Task requirements
Set down a word-for-word copy of the data below, limited to the lines from the first through the line with "theorem test_illFormed_ping : Instr.wellFormed".

+++ Extracted material +++

-- ==== Sys2Proof/Tests/Slice0.lean ====
section
/-! SUPPORT. Tests: ill-formed commands are refused by each check of WellFormed; single steps; witnesses of the
hypotheses of the statements. -/
namespace Sys2Proof.Machine

set_option Elab.async false

/-- A header for tests. -/
def h0 : Hdr := ⟨.xspi, 1#32, 1#32⟩

theorem test_illFormed_ping : Instr.wellFormed (.ping h0 (List.replicate 65 0#8)) = false := by decide

theorem test_illFormed_regRead_addr : Instr.wellFormed (.regRead h0 (2 ^ 24) 1 false) = false := by decide

theorem test_illFormed_regRead_none : Instr.wellFormed (.regRead h0 0 0 false) = false := by decide

theorem test_illFormed_regRead_count : Instr.wellFormed (.regRead h0 0 257 false) = false := by decide

theorem test_illFormed_regWrite_addr : Instr.wellFormed (.regWrite h0 (2 ^ 24) false [0#32]) = false := by decide

theorem test_illFormed_regWrite_none : Instr.wellFormed (.regWrite h0 0 false []) = false := by decide

theorem test_illFormed_regWrite_count : Instr.wellFormed (.regWrite h0 0 false (List.replicate 1019 0#32)) = false := by
  simp only [Instr.wellFormed, List.length_replicate]; decide

theorem test_illFormed_regModify : Instr.wellFormed (.regModify h0 (2 ^ 24) 0#32 0#32) = false := by decide

theorem test_illFormed_registerWrite : Instr.wellFormed (.registerWrite .xspi (2 ^ 24) 0#32) = false := by decide

theorem test_illFormed_imageLoad_offset : Instr.wellFormed (.imageLoad h0 (2 ^ 32) 0 []) = false := by decide

theorem test_illFormed_imageLoad_total : Instr.wellFormed (.imageLoad h0 0 (2 ^ 32) []) = false := by decide

theorem test_illFormed_imageLoad_bytes : Instr.wellFormed (.imageLoad h0 0 0 (List.replicate 4073 0#8)) = false := by
  simp only [Instr.wellFormed, List.length_replicate]; decide

theorem test_illFormed_overlayStage : Instr.wellFormed (.overlayStage h0 256) = false := by decide

theorem test_illFormed_overlayCommit : Instr.wellFormed (.overlayCommit h0 (2 ^ 48) true) = false := by decide

theorem test_illFormed_streamStart : Instr.wellFormed (.streamStart h0 (2 ^ 48) true) = false := by decide

theorem test_illFormed_streamStop : Instr.wellFormed (.streamStop h0 (2 ^ 48) true) = false := by decide

theorem test_illFormed_lookback_furrow : Instr.wellFormed (.lookback h0 65536 0 0 0) = false := by decide

theorem test_illFormed_lookback_kind : Instr.wellFormed (.lookback h0 0 256 0 0) = false := by decide

theorem test_illFormed_lookback_first : Instr.wellFormed (.lookback h0 0 0 (2 ^ 64) 0) = false := by decide

theorem test_illFormed_lookback_last : Instr.wellFormed (.lookback h0 0 0 0 (2 ^ 64)) = false := by decide

theorem test_illFormed_lineCheckStart : Instr.wellFormed (.lineCheckStart 24 0#32) = false := by decide

theorem test_illFormed_bedPowerUpCal : Instr.wellFormed (.bedPowerUpCal 24) = false := by decide

theorem test_illFormed_bedCalDone : Instr.wellFormed (.bedCalDone 24 []) = false := by decide

theorem test_illFormed_clampConduct : Instr.wellFormed (.clampConduct 768) = false := by decide

theorem test_illFormed_termDisconnect : Instr.wellFormed (.termDisconnect 768) = false := by decide

theorem test_illFormed_termReconnect : Instr.wellFormed (.termReconnect 768) = false := by decide

theorem test_illFormed_sentinelFreeze : Instr.wellFormed (.sentinelFreeze 16) = false := by decide

theorem test_illFormed_rxBlock_lane : Instr.wellFormed (.rxBlock 48 (List.replicate 64 0)) = false := by decide

theorem test_illFormed_rxBlock_symbols : Instr.wellFormed (.rxBlock 0 []) = false := by decide

theorem test_illFormed_blockLockAcquire : Instr.wellFormed (.blockLockAcquire 48) = false := by decide

theorem test_illFormed_blockLockLoss : Instr.wellFormed (.blockLockLoss 48) = false := by decide

theorem test_illFormed_frameLockAcquire : Instr.wellFormed (.frameLockAcquire 48) = false := by decide

theorem test_illFormed_frameLockLoss : Instr.wellFormed (.frameLockLoss 48) = false := by decide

+++

Exercise response
-- ==== Sys2Proof/Tests/Slice0.lean ====
section
/-! SUPPORT. Tests: ill-formed commands are refused by each check of WellFormed; single steps; witnesses of the
hypotheses of the statements. -/
namespace Sys2Proof.Machine

set_option Elab.async false

/-- A header for tests. -/
def h0 : Hdr := ⟨.xspi, 1#32, 1#32⟩

theorem test_illFormed_ping : Instr.wellFormed (.ping h0 (List.replicate 65 0#8)) = false := by decide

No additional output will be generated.